Given data below:

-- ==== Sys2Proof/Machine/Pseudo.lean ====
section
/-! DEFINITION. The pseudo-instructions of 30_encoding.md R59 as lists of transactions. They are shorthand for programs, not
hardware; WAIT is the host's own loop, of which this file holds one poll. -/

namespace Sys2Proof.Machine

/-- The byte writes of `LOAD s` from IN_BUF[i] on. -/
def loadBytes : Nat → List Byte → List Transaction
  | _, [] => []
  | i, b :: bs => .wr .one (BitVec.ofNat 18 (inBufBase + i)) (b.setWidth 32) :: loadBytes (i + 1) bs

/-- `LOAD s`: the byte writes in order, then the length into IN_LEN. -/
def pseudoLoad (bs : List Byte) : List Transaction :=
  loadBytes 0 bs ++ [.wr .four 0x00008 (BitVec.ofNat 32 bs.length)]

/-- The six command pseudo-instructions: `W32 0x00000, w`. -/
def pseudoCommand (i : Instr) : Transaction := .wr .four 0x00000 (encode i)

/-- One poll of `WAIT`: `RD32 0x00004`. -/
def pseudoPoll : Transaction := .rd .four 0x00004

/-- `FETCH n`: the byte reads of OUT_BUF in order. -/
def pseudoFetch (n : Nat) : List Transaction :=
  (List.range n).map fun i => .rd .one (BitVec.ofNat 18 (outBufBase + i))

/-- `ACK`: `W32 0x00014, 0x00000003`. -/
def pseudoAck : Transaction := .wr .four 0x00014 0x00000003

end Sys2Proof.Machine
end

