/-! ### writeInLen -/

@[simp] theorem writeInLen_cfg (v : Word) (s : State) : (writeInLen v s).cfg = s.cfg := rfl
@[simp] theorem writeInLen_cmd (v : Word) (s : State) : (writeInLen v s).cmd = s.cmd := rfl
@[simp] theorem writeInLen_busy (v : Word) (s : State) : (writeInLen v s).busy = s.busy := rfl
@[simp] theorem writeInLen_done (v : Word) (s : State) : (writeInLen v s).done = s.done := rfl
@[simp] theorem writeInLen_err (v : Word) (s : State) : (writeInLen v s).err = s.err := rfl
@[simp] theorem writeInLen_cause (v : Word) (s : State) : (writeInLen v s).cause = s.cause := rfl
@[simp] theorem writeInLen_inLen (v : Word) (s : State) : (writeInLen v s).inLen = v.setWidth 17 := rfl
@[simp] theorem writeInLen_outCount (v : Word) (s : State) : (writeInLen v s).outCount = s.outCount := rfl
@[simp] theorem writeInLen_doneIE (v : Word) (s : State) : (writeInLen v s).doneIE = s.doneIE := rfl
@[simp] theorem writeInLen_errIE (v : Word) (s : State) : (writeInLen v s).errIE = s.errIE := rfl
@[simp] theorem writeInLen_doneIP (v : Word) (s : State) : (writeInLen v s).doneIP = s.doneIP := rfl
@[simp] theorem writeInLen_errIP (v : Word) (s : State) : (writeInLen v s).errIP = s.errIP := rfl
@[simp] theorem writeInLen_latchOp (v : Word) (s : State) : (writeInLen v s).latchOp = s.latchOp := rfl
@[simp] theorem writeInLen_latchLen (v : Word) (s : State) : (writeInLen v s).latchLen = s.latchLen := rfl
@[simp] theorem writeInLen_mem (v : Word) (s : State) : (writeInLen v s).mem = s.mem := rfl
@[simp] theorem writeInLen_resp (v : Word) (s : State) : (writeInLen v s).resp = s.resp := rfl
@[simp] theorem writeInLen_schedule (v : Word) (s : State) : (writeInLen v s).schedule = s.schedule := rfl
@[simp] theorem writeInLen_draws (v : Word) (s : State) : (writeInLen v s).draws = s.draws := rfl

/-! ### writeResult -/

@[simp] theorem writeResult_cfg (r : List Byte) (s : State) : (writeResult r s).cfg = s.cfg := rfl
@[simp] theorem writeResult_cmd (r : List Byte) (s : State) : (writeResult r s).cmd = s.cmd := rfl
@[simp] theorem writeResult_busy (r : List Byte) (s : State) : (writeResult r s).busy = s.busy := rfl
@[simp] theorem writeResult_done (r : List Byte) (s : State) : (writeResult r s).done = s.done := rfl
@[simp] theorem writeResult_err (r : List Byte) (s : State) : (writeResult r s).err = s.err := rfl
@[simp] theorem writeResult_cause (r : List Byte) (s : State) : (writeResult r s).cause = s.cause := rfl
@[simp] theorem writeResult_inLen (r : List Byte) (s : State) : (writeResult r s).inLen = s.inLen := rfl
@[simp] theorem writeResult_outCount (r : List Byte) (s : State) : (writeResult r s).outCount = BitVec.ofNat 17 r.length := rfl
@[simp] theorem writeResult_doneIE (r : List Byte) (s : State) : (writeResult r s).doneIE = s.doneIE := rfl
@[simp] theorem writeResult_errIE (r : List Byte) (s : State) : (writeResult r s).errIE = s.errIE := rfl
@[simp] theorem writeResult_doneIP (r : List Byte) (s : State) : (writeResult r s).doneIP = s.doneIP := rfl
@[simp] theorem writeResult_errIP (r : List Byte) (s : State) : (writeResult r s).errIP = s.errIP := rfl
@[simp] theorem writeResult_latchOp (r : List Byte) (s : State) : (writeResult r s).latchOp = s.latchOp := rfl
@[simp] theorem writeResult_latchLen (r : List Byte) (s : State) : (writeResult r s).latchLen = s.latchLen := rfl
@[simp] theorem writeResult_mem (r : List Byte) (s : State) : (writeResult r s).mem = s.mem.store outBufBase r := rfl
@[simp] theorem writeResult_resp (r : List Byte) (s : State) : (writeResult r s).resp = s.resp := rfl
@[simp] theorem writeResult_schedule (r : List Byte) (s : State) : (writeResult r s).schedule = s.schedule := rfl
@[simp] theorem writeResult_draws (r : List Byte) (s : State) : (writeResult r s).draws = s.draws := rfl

End of Given data.

▶ [The task]: Put down each entry again, unchanged and complete.

▶ [Response]:
-- ==== Sys2Proof/Machine/Pseudo.lean ====
section
/-! DEFINITION. The pseudo-instructions of 30_encoding.md R59 as lists of transactions. They are shorthand for programs, not
hardware; WAIT is the host's own loop, of which this file holds one poll. -/

namespace Sys2Proof.Machine

/-- The byte writes of `LOAD s` from IN_BUF[i] on. -/
def loadBytes : Nat → List Byte → List Transaction
  | _, [] => []
  | i, b :: bs => .wr .one (BitVec.ofNat 18 (inBufBase + i)) (b.setWidth 32) :: loadBytes (i + 1) bs

/-- `LOAD s`: the byte writes in order, then the length into IN_LEN. -/
def pseudoLoad (bs : List Byte) : List Transaction :=
  loadBytes 0 bs ++ [.wr .four 0x00008 (BitVec.ofNat 32 bs.length)]

/-- The six command pseudo-instructions: `W32 0x00000, w`. -/
def pseudoCommand (i : Instr) : Transaction := .wr .four 0x00000 (encode i)

/-- One poll of `WAIT`: `RD32 0x00004`. -/
def pseudoPoll : Transaction := .rd .four 0x00004

/-- `FETCH n`: the byte reads of OUT_BUF in order. -/
def pseudoFetch (n : Nat) : List Transaction :=
  (List.range n).map fun i => .rd .one (BitVec.ofNat 18 (outBufBase + i))

/-- `ACK`: `W32 0x00014, 0x00000003`. -/
def pseudoAck : Transaction := .wr .four 0x00014 0x00000003

end Sys2Proof.Machine
end

/-! ### writeInLen -/

@[simp] theorem writeInLen_cfg (v : Word) (s : State) : (writeInLen v s).cfg = s.cfg := rfl
@[simp] theorem writeInLen_cmd (v : Word) (s : State) : (writeInLen v s).cmd = s.cmd := rfl
@[simp] theorem writeInLen_busy (v : Word) (s : State) : (writeInLen v s).busy = s.busy := rfl
@[simp] theorem writeInLen_done (v : Word) (s : State) : (writeInLen v s).done = s.done := rfl
@[simp] theorem writeInLen_err (v : Word) (s : State) : (writeInLen v s).err = s.err := rfl
@[simp] theorem writeInLen_cause (v : Word) (s : State) : (writeInLen v s).cause = s.cause := rfl
@[simp] theorem writeInLen_inLen (v : Word) (s : State) : (writeInLen v s).inLen = v.setWidth 17 := rfl
@[simp] theorem writeInLen_outCount (v : Word) (s : State) : (writeInLen v s).outCount = s.outCount := rfl
@[simp] theorem writeInLen_doneIE (v : Word) (s : State) : (writeInLen v s).doneIE = s.doneIE := rfl
@[simp] theorem writeInLen_errIE (v : Word) (s : State) : (writeInLen v s).errIE = s.errIE := rfl
@[simp] theorem writeInLen_doneIP (v : Word) (s : State) : (writeInLen v s).doneIP = s.doneIP := rfl
@[simp] theorem writeInLen_errIP (v : Word) (s : State) : (writeInLen v s).errIP = s.errIP := rfl
@[simp] theorem writeInLen_latchOp (v : Word) (s : State) : (writeInLen v s).latchOp = s.latchOp := rfl
@[simp] theorem writeInLen_latchLen (v : Word) (s : State) : (writeInLen v s).latchLen = s.latchLen := rfl
@[simp] theorem writeInLen_mem (v : Word) (s : State) : (writeInLen v s).mem = s.mem := rfl
@[simp] theorem writeInLen_resp (v : Word) (s : State) : (writeInLen v s).resp = s.resp := rfl
@[simp] theorem writeInLen_schedule (v : Word) (s : State) : (writeInLen v s).schedule = s.schedule := rfl
@[simp] theorem writeInLen_draws (v : Word) (s : State) : (writeInLen v s).draws = s.draws := rfl

/-! ### writeResult -/

@[simp] theorem writeResult_cfg (r : List Byte) (s : State) : (writeResult r s).cfg = s.cfg := rfl
@[simp] theorem writeResult_cmd (r : List Byte) (s : State) : (writeResult r s).cmd = s.cmd := rfl
@[simp] theorem writeResult_busy (r : List Byte) (s : State) : (writeResult r s).busy = s.busy := rfl
@[simp] theorem writeResult_done (r : List Byte) (s : State) : (writeResult r s).done = s.done := rfl
@[simp] theorem writeResult_err (r : List Byte) (s : State) : (writeResult r s).err = s.err := rfl
@[simp] theorem writeResult_cause (r : List Byte) (s : State) : (writeResult r s).cause = s.cause := rfl
@[simp] theorem writeResult_inLen (r : List Byte) (s : State) : (writeResult r s).inLen = s.inLen := rfl
@[simp] theorem writeResult_outCount (r : List Byte) (s : State) : (writeResult r s).outCount = BitVec.ofNat 17 r.length := rfl
@[simp] theorem writeResult_doneIE (r : List Byte) (s : State) : (writeResult r s).doneIE = s.doneIE := rfl
@[simp] theorem writeResult_errIE (r : List Byte) (s : State) : (writeResult r s).errIE = s.errIE := rfl
@[simp] theorem writeResult_doneIP (r : List Byte) (s : State) : (writeResult r s).doneIP = s.doneIP := rfl
@[simp] theorem writeResult_errIP (r : List Byte) (s : State) : (writeResult r s).errIP = s.errIP := rfl
@[simp] theorem writeResult_latchOp (r : List Byte) (s : State) : (writeResult r s).latchOp = s.latchOp := rfl
@[simp] theorem writeResult_latchLen (r : List Byte) (s : State) : (writeResult r s).latchLen = s.latchLen := rfl
@[simp] theorem writeResult_mem (r : List Byte) (s : State) : (writeResult r s).mem = s.mem.store outBufBase r := rfl
@[simp] theorem writeResult_resp (r : List Byte) (s : State) : (writeResult r s).resp = s.resp := rfl
@[simp] theorem writeResult_schedule (r : List Byte) (s : State) : (writeResult r s).schedule = s.schedule := rfl
@[simp] theorem writeResult_draws (r : List Byte) (s : State) : (writeResult r s).draws = s.draws := rfl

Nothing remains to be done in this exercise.